EXERCISE AIM:
Everything in the listing below from the line containing "false → (s.lane lane).core.mode = .standby →" through the line containing "lane)).votes = true →" must be repeated exactly; the remaining lines are not wanted.

EXERCISE INPUT:
-- ==== Sys2Proof/Certificates/Slice0/Obligations.lean ====
section
/-! DEFINITION. The statements for the provers. -/
open Sys2Proof Sys2Proof.Machine

/-- The messages of the cross-lane link (R70–R73, R88, R93, R106): an intact INPUT, STATUS or CMD is held for the receiving lane and changes
nothing else (a STATUS for which the lane waits in P5 aside: R82), a CMD only where the receiver does not vote. SNAPSHOT and LOG k of the
AUTHORITY lane count for a lane in RESYNC in tick S + k, in order, the log after its chunk (log entry 72). A copy whose CRC fails is discarded
and counted in the receiving lane's link errors, saturating at FFFFh, and changes nothing else. — AONCLK (R14, R71): a lane that loses AONCLK
runs from its own crystal and records the event in its own series; a second report of the same loss changes nothing; Xoide's clock counts as lost
with that of every lane that runs (log entry 69). A tick marker from the lane with the higher claim is taken by a lane that has lost AONCLK, and
by no other. -/
def Obligations.CrossLaneMessagesAndAonclk : Prop :=
  (
    ∀ (rcv : LaneId) (s : State),
      (exec (.input rcv true) s =
        .next (s.modLane rcv (fun l => { l with core := { l.core with inputIn := some (inputOf (s.time.count + 1) (otherLane rcv) (s.lane (otherLane rcv))) } }))) ∧
      ((s.lane rcv).core.await ≠ .status → exec (.status rcv true) s =
        .next (s.modLane rcv (fun l => { l with core := { l.core with statusIn := (s.lane (otherLane rcv)).core.statusOwn } }))) ∧
      (∀ t0, (s.lane (otherLane rcv)).core.serving = some t0 → (s.lane (otherLane rcv)).core.mode = .authority → (s.lane rcv).core.mode = .resync →
        (∀ k, k < 16 → s.time.count = t0 + k → (s.lane rcv).core.chunks = k → (s.lane rcv).core.logs = k →
          exec (.snapshot rcv true) s = .next (s.modLane rcv (fun l => { l with core := { l.core with chunks := k + 1 } }))) ∧
        (∀ k, s.time.count = t0 + k → (s.lane rcv).core.chunks = k + 1 → (s.lane rcv).core.logs = k →
          exec (.log rcv true) s = .next (s.modLane rcv (fun l => { l with core := { l.core with logs := k + 1 } })))) ∧
      (∀ m, (s.lane (otherLane rcv)).core.cmdWait = some m →
        ((s.lane rcv).votes = false → exec (.cmd rcv true) s = .next (s.modLane rcv (fun l => { l with core := { l.core with cmdIn := some m } }))) ∧
        ((s.lane rcv).votes = true → exec (.cmd rcv true) s = .next s)) ∧
      (∀ c, c = Instr.input rcv false ∨ c = Instr.status rcv false ∨ c = Instr.snapshot rcv false ∨ c = Instr.log rcv false ∨ c = Instr.cmd rcv false →
        exec c s = .next (s.modLane rcv (fun l => { l with core := { l.core with linkErrCrc :=
          if l.core.linkErrCrc + 1 > 0xFFFF then 0xFFFF else l.core.linkErrCrc + 1 } })))) ∧ (
    ∀ (lane : LaneId) (s : State),
      ((s.lane lane).core.aonLost = false →
        ∃ t, exec (.aonclkLoss lane) s = .next t ∧ t.lane lane = { s.lane lane with
            core := { (s.lane lane).core with aonLost := true },
            ownEvents := (s.lane lane).ownEvents ++ [⟨1, 2 + laneNum lane, 0x10 + 0x10 * laneNum lane, 0xFFFF, 0, Ev.aonLost, 0⟩] } ∧
          t.lane (otherLane lane) = s.lane (otherLane lane) ∧
          (((s.lane (otherLane lane)).running = false ∨ (s.lane (otherLane lane)).core.aonLost = true) → t.pwr = { s.pwr with aonLost := true }) ∧
          ((s.lane (otherLane lane)).running = true → (s.lane (otherLane lane)).core.aonLost = false → t.pwr = s.pwr) ∧
          t = { s with laneA := t.laneA, laneB := t.laneB, pwr := t.pwr }) ∧
      ((s.lane lane).core.aonLost = true → exec (.aonclkLoss lane) s = .next s) ∧
      ((s.lane lane).core.aonLost = true → outranks (s.lane (otherLane lane)).core.claim (s.lane lane).core.claim = true →
        exec (.tickMark lane true) s = .next (s.modLane lane (fun l => { l with core := { l.core with markTick := some s.time.count } }))) ∧
      ((s.lane lane).core.aonLost = false ∨ outranks (s.lane (otherLane lane)).core.claim (s.lane lane).core.claim = false → exec (.tickMark lane true) s = .next s))

/-- Takeover and LANE_CMD (R16, R81, R82, R93). A STANDBY lane that waits for nothing takes AUTHORITY with GEN + 1 on an accepted TAKEOVER, on a
STATUS of the other lane with claim 0000h or, from its AUTHORITY with ST_FAIL, while the lane shows none itself, or after two ticks without
STATUS in which Playa saw no frame of that lane; its claim then carries RANK 40h, GEN stands in its flash, and nothing outside the lane changes.
A STATUS that still arrives while a lane waits in P5 to take authority for silence alone leaves it in STANDBY. LANE_CMD is taken while the page
is not LOCKED: TAKEOVER by a STANDBY lane; DEMOTE, with the presence windows open, by a voting lane beside a STANDBY or AUTHORITY lane without
ST_FAIL; RESTART for a lane that does not vote waits in the voting lane to be sent. Unreported in the second tick after its apply tick, RESTART
resets the named lane, which asks for admission again, and any other command ends REFUSED_STATE. -/
def Obligations.TakeoverAndLaneCommands : Prop :=
  ∀ (lane : LaneId) (s : State),
    ((s.lane lane).core.mode = .standby → (s.lane lane).core.await ≠ .status →
      ((s.lane lane).core.takeoverCmd = true ∨
       (s.lane lane).core.statusLast.any (fun o => o.claim == 0 || (o.mode == .authority && o.stFail && !(s.lane lane).core.stFail)) = true ∨
       (2 ≤ (s.lane lane).core.missRun ∧ (if lane = .a then (s.lane lane).core.playaSawB else (s.lane lane).core.playaSawA) = false)) →
      ∃ t, exec (.takeover lane) s = .next t ∧ (t.lane lane).core.mode = .authority ∧
        (t.lane lane).core.gen = ((s.lane lane).core.gen + 1) % 256 ∧ (t.lane lane).flash.gen = ((s.lane lane).core.gen + 1) % 256 ∧
        (t.lane lane).core.claim = ((s.lane lane).core.gen + 1) % 256 * 256 + 0x80 + laneNum lane ∧
        (t.lane lane).row = (s.lane lane).row ∧ (t.lane lane).fe = (s.lane lane).fe ∧ (t.lane lane).cal = (s.lane lane).cal ∧
        t.lane (otherLane lane) = s.lane (otherLane lane) ∧ t = { s with laneA := t.laneA, laneB := t.laneB }) ∧
    (∀ m, (s.lane lane).core.mode = .standby → (s.lane lane).core.await = .status → (s.lane lane).core.merge = false →
      (s.lane lane).core.takeoverCmd = false → (s.lane lane).core.stOwn = none → (s.lane lane).core.rot.faultTick = none →
      (s.lane lane).core.statusLast.all (fun o => o.claim != 0 && !o.stFail) = true →
      (s.lane (otherLane lane)).core.statusOwn = some m → (s.lane (otherLane lane)).core.await = .nothing →
      ∃ t, exec (.status lane true) s = .next t ∧ (t.lane lane).core.mode = .standby ∧ (t.lane lane).core.statusIn = some m ∧
        (t.lane lane).core.await = .nothing) ∧
    (s.locked (0x10 + 0x10 * laneNum lane) = false → (s.lane lane).core.mode = .standby →
      exec (.laneCmdTakeover lane) s = .next (s.modLane lane (fun l => { l with core := { l.core with takeoverCmd := true, cmdResult := 1 } }))) ∧
    (s.locked (0x10 + 0x10 * laneNum lane) = false → s.panS.w = true → s.panA.w = true → s.panB.w = true → (s.lane lane).votes = true →
      ((s.lane (otherLane lane)).core.mode = .standby ∨ (s.lane (otherLane lane)).core.mode = .authority) →
      (s.lane (otherLane lane)).core.stFail = false →
      ∃ t, exec (.laneCmdDemote lane) s = .next t ∧ (t.lane lane).core.mode = .out ∧ (t.lane lane).core.cmdResult = 1 ∧
        (t.lane lane).core.merge = false ∧ (t.lane lane).row = (s.lane lane).row ∧
        t.lane (otherLane lane) = s.lane (otherLane lane) ∧ t = { s with laneA := t.laneA, laneB := t.laneB }) ∧
    (s.locked (0x10 + 0x10 * laneNum lane) = false → (s.lane lane).votes = false → (s.lane (otherLane lane)).votes = true →
      exec (.laneCmdRestart lane) s = .next (s.modLane (otherLane lane) (fun l => { l with
        core := { l.core with cmdWait := some ⟨false, 1, laneNum lane, s.time.count + 1⟩ } }))) ∧
    (∀ m, (s.lane (otherLane lane)).core.cmdWait = some m → m.apply + 2 ≤ s.time.count →
      ∃ t, exec (.commandReportTimeout lane) s = .next t ∧ (t.lane (otherLane lane)).core.cmdWait = none ∧
        (m.isSec = false → m.code = 1 → (t.lane lane).core.mode = .boot ∧ (t.lane lane).core.cmdResult = 1 ∧ (t.lane lane).core.gen = (s.lane lane).flash.gen ∧
          t.gov = govRaise (govWithdraw s.gov ⟨.lane, laneNum lane⟩) ⟨.lane, laneNum lane⟩ false) ∧
        (m.isSec = false → m.code ≠ 1 → t.lane lane = { s.lane lane with core := { (s.lane lane).core with cmdResult := 3 } } ∧ t.gov = s.gov) ∧
        (m.isSec = true → t.lane lane = { s.lane lane with core := { (s.lane lane).core with secResult := 3 } } ∧ t.gov = s.gov) ∧
        t = { s with laneA := t.laneA, laneB := t.laneB, gov := t.gov })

RESULT:
    (s.locked (0x10 + 0x10 * laneNum lane) = false → (s.lane lane).core.mode = .standby →
      exec (.laneCmdTakeover lane) s = .next (s.modLane lane (fun l => { l with core := { l.core with takeoverCmd := true, cmdResult := 1 } }))) ∧
    (s.locked (0x10 + 0x10 * laneNum lane) = false → s.panS.w = true → s.panA.w = true → s.panB.w = true → (s.lane lane).votes = true →
      ((s.lane (otherLane lane)).core.mode = .standby ∨ (s.lane (otherLane lane)).core.mode = .authority) →
      (s.lane (otherLane lane)).core.stFail = false →
      ∃ t, exec (.laneCmdDemote lane) s = .next t ∧ (t.lane lane).core.mode = .out ∧ (t.lane lane).core.cmdResult = 1 ∧
        (t.lane lane).core.merge = false ∧ (t.lane lane).row = (s.lane lane).row ∧
        t.lane (otherLane lane) = s.lane (otherLane lane) ∧ t = { s with laneA := t.laneA, laneB := t.laneB }) ∧
    (s.locked (0x10 + 0x10 * laneNum lane) = false → (s.lane lane).votes = false → (s.lane (otherLane lane)).votes = true →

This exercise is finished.